Well, gentlemen who have suffered, this answer is simply ridiculous, and just an excuse and unwillingness to do something about our problem. We were deceived (robbed) and they are not going to do anything about it. Support is a useless thing freebitco.

soslex, Lambo winner, also targeted by the hack.

@BayAreaCoins and everyone else affected that hasn't already done so, you might try reaching out to the new CS representative about what happened:


They are confirmed to be an actual employee of freebitco.in.

I'm wondering if anybody who commented in this thread is experiencing a "back to normal" situation at this website, or has been compensated for their losses.

Fun tokens was the worst idea they came up with. I said it when they first introduced it: “This casino will become freefuntokens soon” TheQuin didn’t agree with me. I wanted to believe him and part of me did.

The casino didn’t really become freefuntokens but what I really meant was “the casino will go shit soon” and it looks like it did.

I hate it when an online bitcoin casino issues its own currency. Just-dice also did it and issued CLAMs and nowadays nobody uses it anymore.

Issuing your own casino tokens is a sign of bankruptcy to me.

They should have kept freedogecoin alive.

Hello, yesterday I tried to contact a new member of technical support, in the main discussion thread, since I don’t have the opportunity to write to him in direct messenger. At this moment I have not received a response. Compensation has also not been received until now.

Now you're a Jr. Member, so perhaps you can message them now.

I know the events are being blamed on the user, but there seems to be much more to it than that, like perhaps some kind of hacker (whether an insider or outsider, we don't know) was able to insert some malicious code into the website & cause people to send coins to addresses that weren't theirs.
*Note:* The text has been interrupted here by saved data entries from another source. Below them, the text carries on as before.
-- ==== Sys2Proof/Machine/Dispatch.lean ====
section
/-! DEFINITION. exec: the engine's execution of a decoded command, one arm per constructor (47_control.md R125). -/

namespace Sys2Proof.Machine

open Sys2Proof

def exec (i : Instr) (s : State) : Host.Outcome State Fault Refusal :=
  match i with
  | .nop => Sys2Proof.Machine.execNop s
  | .fft inv base n => Sys2Proof.Machine.execFft inv base n s
  | .bitrev base n => Sys2Proof.Machine.execBitrev base n s
  | .stage inv base n st => Sys2Proof.Machine.execStage inv base n st s
  | .scale base n => Sys2Proof.Machine.execScale base n s
  | .bfly inv p q t => Sys2Proof.Machine.execBfly inv p q t s
  | .vcmul dst src count => Sys2Proof.Machine.execVcmul dst src count s
  | .fir clr => Sys2Proof.Machine.execFir clr s
  | .iir clr sec => Sys2Proof.Machine.execIir clr sec s
  | .sos first count => Sys2Proof.Machine.execSos first count s
  | .rbwr id => Sys2Proof.Machine.execRbwr id s
  | .rbrd id => Sys2Proof.Machine.execRbrd id s
  | .rbclr id => Sys2Proof.Machine.execRbclr id s

end Sys2Proof.Machine
end

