/-- A command run with other flags ends as without, but for the flags. -/
theorem exec_flagsFrom {i : Instr} {s t : State} (f : State) (h : exec i s = .next t) :
    ∃ u, exec i (s.flagsFrom f) = .next u ∧ u = t.flagsFrom u := by
  rw [exec_eq, show checkOf (s.flagsFrom f).params (s.flagsFrom f).ntaps.toNat i = checkOf s.params s.ntaps.toNat i from rfl]
  obtain ⟨e, hc, rfl⟩ | ⟨hc, rfl⟩ := exec_cases h
  · refine ⟨(s.flagsFrom f).raiseErr e, by rw [hc, runCommand_some], ?_⟩
    simp only [State.raiseErr, State.record_eq, State.flagsFrom]
  · exact ⟨((effectOf i s).flagsFrom f).complete, by rw [hc, runCommand_none, effectOf_flagsFrom], rfl⟩

/-- Settles O17: checks and effects read no flag (`effectOf_flagsFrom`), and completing or raising an error changes flags alone. -/
theorem commandsReadNoFlag : Obligations.CommandsReadNoFlag := by
  intro i s t d e o di ei c n h
  exact exec_flagsFrom { s with done := d, err := e, eovf := o, doneIe := di, errIe := ei, errCode := c, errInfo := n } h

/-! The host's writes to STATUS and CTRL (10_state.md R18, R19). -/

/-- Out of reset a host access whose turn it is happens. -/
theorem step_of_host {s : State} {r : Request} {ts : List Turn} (hr : s.rstN = true) (ha : s.agenda = .host r :: ts) :
    step s = .next (State.hostAccess { s with agenda := ts, resp := none } r) := by
  simp only [step, turn, hr, if_true, nextTurn, ha, takeTurn]

theorem State.hostWrite_of_locate {s : State} {a : Addr} (v : Word) {l : Loc} (hl : locate s.params a.toNat = some l)
    (hw : l.readOnly = false) : s.hostWrite a v = (s.writeLoc a l v).ack := by
  simp [State.hostWrite, hl, hw]

/-- A write to a writable location takes its effect and is acknowledged (47_control.md R128). -/
theorem step_of_hostWrite {s : State} {a : Addr} {v : Word} {l : Loc} {ts : List Turn} (hr : s.rstN = true)
    (ha : s.agenda = .host (.write a v) :: ts) (hl : locate s.params a.toNat = some l) (hw : l.readOnly = false) :
    step s = .next (State.writeLoc { s with agenda := ts, resp := none } a l v).ack := by
  have hx := State.hostWrite_of_locate (s := { s with agenda := ts, resp := none }) v hl hw
  rw [step_of_host hr ha, State.hostAccess, hx]

/-- A write to CTRL without SRST sets the enables (10_state.md R18). -/
theorem State.writeCtrl_of_not_srst (s : State) {v : Word} (hv : v.getLsbD 2 = false) :
    s.writeCtrl v = { s with doneIe := v.getLsbD 0, errIe := v.getLsbD 1 } := by
  rw [State.writeCtrl, hv, if_neg Bool.false_ne_true]

/-- Settles O57: the address names STATUS, and the write clears the flags whatever BUSY is. -/
theorem statusWriteClears : Obligations.StatusWriteClears := by
  intro s ts v hr ha
  exact step_of_hostWrite (l := .status) hr ha rfl rfl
There is a new support team at Freebitco.in, after 2 months I received a response by email.

Freebitco.in Support Team User CSFBC, is now accepting messages from Newbies as well.
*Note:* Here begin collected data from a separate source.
/-- READ_ENTRIES (R191). -/
def State.readTable (n : Nat) (s : State) : State :=
  if n = 0 then s.answerPlain .refusedRange
  else
    let k := readCount s.sli n
    (s.moveCursor k).answerLink .accepted (some (BitVec.ofNat 8 (n - k))) none (BitVec.ofNat 8 k) (s.readData k)

/-- What the owner of the cursor table answers to an entry written at index `i` (R74, R147, R192, R194). -/
def entryResult (t : Table) (i : Nat) (b : List Byte) (s : State) : ResultCode :=
  match t with
  | .zones => editResult 0 7 i (zoneFieldsAt b)
  | .items => itemWriteResult b s
  | .config => if i = 0 then .refusedRange else .accepted
  | .ident => .refusedNotOwner
  | .meters => .refusedNotOwner
  | .faults => .refusedNotOwner
  | .targets => .refusedNotOwner
  | .status => .refusedNotOwner

/-- The state after an entry written at index `i` (R74, R147, R194). -/
def State.entryWritten (t : Table) (i : Nat) (b : List Byte) (s : State) : State :=
  match t with
  | .zones => { s with env := s.env.edited 0 7 i (zoneFieldsAt b) }
  | .items => s.itemWritten i b
  | .config => if i = 0 then s else { s with sli := { s.sli with config := s.sli.config.set (i - 1) (int32At b 0) } }
  | .ident => s
  | .meters => s
  | .faults => s
  | .targets => s
  | .status => s

/-- The entries of a write: the first `n` pieces of `size` bytes. -/
def entriesOf (size : Nat) : Nat → List Byte → List (List Byte)
  | 0, _ => []
  | n + 1, l => l.take size :: entriesOf size n (l.drop size)

/-- Entries written in turn from the cursor (R192): the result, the number accepted, the state after. -/
def State.writeLoop : List (List Byte) → Nat → State → ResultCode × Nat × State
  | [], k, s => (.accepted, k, s)
  | b :: bs, k, s =>
    let i := s.sli.index
    if tableEntries s.sli.table ≤ i then (.accepted, k, s)
    else
      let r := entryResult s.sli.table i b s
      if r = .accepted then State.writeLoop bs (k + 1) ((s.entryWritten s.sli.table i b).moveCursor 1)
      else (r, k, s)

/-- The residue of a write of which `k` entries were accepted (R192). -/
def writeResidue (n k : Nat) : Option Byte := some (BitVec.ofNat 8 (n - k))

/-- WRITE_ENTRIES (R192; n = 0 and the residue of a whole refusal: log 23). -/
def State.writeTable (n : Nat) (data : List Byte) (s : State) : State :=
  if n = 0 ∨ data.length ≠ n * entrySize s.sli.table then s.answerLink .refusedRange (writeResidue n 0) none 0 []
  else if !tableWritable s.sli.table then s.answerLink .refusedNotOwner (writeResidue n 0) none 0 []
  else
    match State.writeLoop (entriesOf (entrySize s.sli.table) n data) 0 s with
    | (.accepted, k, t) => t.answerLink .accepted (writeResidue n k) none 0 []
    | (r, k, t) => t.answerLink r (writeResidue n k) (some (BitVec.ofNat 16 t.sli.index)) 0 []

/-! ## Commit and notices (R194, R195) -/

/-- COMMIT_CONFIG (R167, R194). -/
def State.commit (s : State) : State :=
  match firstFailingField s.sli.config with
  | some k => s.answerDetail .refusedRange k
  | none =>
    let t := { s with nvc := { s.nvc with image := some s.sli.config } }
    (t.requestStore .config false true).answerPlain (storedResult .config s)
Even though they didn't respond to me, what I actually sent in the message, basically, the stolen money, as happened to most of you, at least there is someone who is taking care of it.

I will continue with this, until I receive financial compensation for the loss.

Hi,
CSFBC is not responding to me

It's not their own currency, they didn't create it, it was existing before and the currency has a different name before being rebranded: Funfair. It has been launched in 2017 at an ICO price of $0.007 according to Etherscan (https://etherscan.io/token/0x419d0d8bdd9af5e606ae2232ed285aff190e711b#tokenInfo). They really tried to develop it after acquiring it, they've carried it onto another blockchain/layer2 network, they've created a wallet and a bridge, they've launched a casino, a decentralized sportsbook, and a GameFi platform using it, they've added a burning scheme and lock investment/stacking offers including on Binance, and they list it on several big exchanges. Unfortunately the price is falling (certainly because of the high stacking APY) but we can't say they did nothing, they stood by with their arms crossed.